* WHAT IS NEEDED
Print the data that follows exactly as it stands, from its first line through the line containing "R219, R260, R301, R318", and stop there.

(Collected data entries)
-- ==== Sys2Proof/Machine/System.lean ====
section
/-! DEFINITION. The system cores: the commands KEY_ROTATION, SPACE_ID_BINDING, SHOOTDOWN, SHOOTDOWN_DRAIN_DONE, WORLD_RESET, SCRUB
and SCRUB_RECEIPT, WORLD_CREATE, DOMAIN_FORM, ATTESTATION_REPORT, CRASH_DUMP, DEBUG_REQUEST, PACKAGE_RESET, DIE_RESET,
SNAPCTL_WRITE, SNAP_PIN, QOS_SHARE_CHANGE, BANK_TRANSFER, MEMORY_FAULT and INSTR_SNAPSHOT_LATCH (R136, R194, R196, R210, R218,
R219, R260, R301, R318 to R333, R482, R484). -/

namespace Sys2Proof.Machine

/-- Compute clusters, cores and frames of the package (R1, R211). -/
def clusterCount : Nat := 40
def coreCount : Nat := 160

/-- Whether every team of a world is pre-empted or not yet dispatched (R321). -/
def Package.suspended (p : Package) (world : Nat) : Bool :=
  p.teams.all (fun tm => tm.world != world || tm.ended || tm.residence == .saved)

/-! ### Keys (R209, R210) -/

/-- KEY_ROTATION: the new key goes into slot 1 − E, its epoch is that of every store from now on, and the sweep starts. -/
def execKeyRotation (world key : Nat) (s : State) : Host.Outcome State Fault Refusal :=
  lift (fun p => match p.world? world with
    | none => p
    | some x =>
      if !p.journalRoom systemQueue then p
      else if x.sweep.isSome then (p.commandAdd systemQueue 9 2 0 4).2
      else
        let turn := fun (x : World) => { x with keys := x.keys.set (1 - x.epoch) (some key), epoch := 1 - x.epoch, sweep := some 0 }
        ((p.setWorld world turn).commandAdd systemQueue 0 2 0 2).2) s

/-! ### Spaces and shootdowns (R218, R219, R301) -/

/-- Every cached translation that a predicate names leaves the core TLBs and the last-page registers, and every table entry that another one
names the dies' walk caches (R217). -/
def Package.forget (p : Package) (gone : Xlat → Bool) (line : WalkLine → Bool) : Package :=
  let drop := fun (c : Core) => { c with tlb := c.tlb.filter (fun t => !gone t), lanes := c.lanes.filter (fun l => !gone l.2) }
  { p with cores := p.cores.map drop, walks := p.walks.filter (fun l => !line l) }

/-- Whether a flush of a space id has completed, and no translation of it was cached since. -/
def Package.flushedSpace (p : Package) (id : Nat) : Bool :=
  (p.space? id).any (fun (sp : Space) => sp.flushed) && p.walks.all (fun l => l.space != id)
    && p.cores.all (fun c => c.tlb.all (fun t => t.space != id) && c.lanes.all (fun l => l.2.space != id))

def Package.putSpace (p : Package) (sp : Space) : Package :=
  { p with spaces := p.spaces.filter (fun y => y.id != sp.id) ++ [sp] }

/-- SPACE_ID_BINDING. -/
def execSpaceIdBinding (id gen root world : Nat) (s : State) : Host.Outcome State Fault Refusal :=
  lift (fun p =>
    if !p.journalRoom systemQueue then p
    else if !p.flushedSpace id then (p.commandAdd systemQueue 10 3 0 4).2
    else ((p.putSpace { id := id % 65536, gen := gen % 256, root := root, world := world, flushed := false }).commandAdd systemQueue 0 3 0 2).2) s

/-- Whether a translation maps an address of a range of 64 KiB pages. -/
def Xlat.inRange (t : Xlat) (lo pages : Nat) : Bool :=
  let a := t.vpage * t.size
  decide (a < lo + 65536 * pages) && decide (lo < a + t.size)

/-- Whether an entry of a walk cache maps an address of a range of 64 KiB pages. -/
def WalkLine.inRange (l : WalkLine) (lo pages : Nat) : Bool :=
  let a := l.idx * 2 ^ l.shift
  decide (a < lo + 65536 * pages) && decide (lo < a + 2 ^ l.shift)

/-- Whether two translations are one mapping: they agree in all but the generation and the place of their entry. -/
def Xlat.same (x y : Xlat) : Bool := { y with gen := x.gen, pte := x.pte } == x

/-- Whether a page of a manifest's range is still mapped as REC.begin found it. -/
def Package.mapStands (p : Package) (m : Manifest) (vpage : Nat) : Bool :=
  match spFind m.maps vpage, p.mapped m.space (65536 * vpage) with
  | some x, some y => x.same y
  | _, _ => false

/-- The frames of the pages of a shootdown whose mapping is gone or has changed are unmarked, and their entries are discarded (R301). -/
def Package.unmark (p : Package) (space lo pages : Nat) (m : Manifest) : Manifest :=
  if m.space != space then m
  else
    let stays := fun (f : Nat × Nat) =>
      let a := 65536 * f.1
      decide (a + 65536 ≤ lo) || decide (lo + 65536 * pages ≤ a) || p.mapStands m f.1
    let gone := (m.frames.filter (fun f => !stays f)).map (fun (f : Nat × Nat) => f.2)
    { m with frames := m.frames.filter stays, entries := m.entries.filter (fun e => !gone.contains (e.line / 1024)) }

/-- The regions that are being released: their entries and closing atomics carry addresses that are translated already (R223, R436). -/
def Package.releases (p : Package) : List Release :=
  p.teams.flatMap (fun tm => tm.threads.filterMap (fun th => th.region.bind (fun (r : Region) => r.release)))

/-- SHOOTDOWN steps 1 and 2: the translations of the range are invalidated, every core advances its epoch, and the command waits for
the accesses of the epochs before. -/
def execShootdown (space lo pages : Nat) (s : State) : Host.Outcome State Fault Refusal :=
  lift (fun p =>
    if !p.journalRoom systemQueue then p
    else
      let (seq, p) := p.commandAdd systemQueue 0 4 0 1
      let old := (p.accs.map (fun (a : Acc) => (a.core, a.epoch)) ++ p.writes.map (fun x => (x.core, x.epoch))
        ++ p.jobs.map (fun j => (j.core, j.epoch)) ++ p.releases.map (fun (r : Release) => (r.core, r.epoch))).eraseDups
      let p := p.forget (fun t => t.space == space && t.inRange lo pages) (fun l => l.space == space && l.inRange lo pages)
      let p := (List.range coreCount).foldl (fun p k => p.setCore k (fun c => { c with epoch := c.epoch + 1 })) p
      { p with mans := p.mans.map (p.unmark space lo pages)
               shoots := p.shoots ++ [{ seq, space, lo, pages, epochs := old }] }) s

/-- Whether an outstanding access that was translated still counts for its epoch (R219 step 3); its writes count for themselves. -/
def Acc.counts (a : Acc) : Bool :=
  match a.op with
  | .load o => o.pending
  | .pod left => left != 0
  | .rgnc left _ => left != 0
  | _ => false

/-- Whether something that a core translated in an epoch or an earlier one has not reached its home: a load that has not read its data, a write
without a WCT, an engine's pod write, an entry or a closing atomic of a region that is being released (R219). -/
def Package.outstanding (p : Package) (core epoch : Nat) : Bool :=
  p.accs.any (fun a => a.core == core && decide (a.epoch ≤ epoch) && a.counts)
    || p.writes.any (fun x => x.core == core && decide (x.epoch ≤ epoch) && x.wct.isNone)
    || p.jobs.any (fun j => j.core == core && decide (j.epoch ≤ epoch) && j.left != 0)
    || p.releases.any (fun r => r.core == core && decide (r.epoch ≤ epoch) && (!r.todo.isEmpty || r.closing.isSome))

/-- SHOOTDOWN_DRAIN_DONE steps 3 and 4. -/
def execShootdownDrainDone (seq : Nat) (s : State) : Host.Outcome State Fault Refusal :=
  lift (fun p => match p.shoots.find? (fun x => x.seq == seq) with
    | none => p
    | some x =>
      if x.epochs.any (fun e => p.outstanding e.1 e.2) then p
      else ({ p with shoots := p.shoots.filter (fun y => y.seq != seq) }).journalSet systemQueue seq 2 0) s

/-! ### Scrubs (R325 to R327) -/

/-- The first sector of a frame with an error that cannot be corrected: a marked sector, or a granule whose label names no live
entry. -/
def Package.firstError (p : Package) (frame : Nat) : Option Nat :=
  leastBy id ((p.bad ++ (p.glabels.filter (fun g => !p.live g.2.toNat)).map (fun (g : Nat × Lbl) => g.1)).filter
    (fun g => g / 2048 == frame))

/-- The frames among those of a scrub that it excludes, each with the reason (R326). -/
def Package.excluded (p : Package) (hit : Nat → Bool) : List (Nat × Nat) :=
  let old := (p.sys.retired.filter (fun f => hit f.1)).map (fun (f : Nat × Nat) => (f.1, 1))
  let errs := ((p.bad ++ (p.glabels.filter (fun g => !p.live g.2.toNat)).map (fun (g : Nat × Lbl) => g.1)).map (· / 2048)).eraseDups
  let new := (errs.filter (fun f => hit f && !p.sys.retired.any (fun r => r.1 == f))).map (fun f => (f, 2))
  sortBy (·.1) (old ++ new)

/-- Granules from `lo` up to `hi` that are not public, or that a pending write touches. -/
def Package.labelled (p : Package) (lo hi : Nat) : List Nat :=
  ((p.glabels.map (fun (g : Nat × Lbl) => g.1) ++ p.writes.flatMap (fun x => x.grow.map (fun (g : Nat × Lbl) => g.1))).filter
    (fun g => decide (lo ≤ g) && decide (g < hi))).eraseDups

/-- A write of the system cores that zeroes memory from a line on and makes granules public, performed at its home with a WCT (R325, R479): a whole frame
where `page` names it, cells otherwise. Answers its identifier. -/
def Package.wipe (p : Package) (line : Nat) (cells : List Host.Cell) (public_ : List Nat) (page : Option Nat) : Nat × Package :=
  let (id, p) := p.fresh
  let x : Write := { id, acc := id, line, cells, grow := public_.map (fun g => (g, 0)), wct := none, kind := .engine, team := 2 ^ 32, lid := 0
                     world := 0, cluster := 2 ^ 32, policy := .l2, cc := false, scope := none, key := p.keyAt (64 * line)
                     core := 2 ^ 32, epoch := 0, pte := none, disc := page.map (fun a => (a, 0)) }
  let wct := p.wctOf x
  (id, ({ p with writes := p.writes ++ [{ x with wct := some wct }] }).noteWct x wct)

* FINISHED TASK
-- ==== Sys2Proof/Machine/System.lean ====
section
/-! DEFINITION. The system cores: the commands KEY_ROTATION, SPACE_ID_BINDING, SHOOTDOWN, SHOOTDOWN_DRAIN_DONE, WORLD_RESET, SCRUB
and SCRUB_RECEIPT, WORLD_CREATE, DOMAIN_FORM, ATTESTATION_REPORT, CRASH_DUMP, DEBUG_REQUEST, PACKAGE_RESET, DIE_RESET,
SNAPCTL_WRITE, SNAP_PIN, QOS_SHARE_CHANGE, BANK_TRANSFER, MEMORY_FAULT and INSTR_SNAPSHOT_LATCH (R136, R194, R196, R210, R218,
R219, R260, R301, R318 to R333, R482, R484). -/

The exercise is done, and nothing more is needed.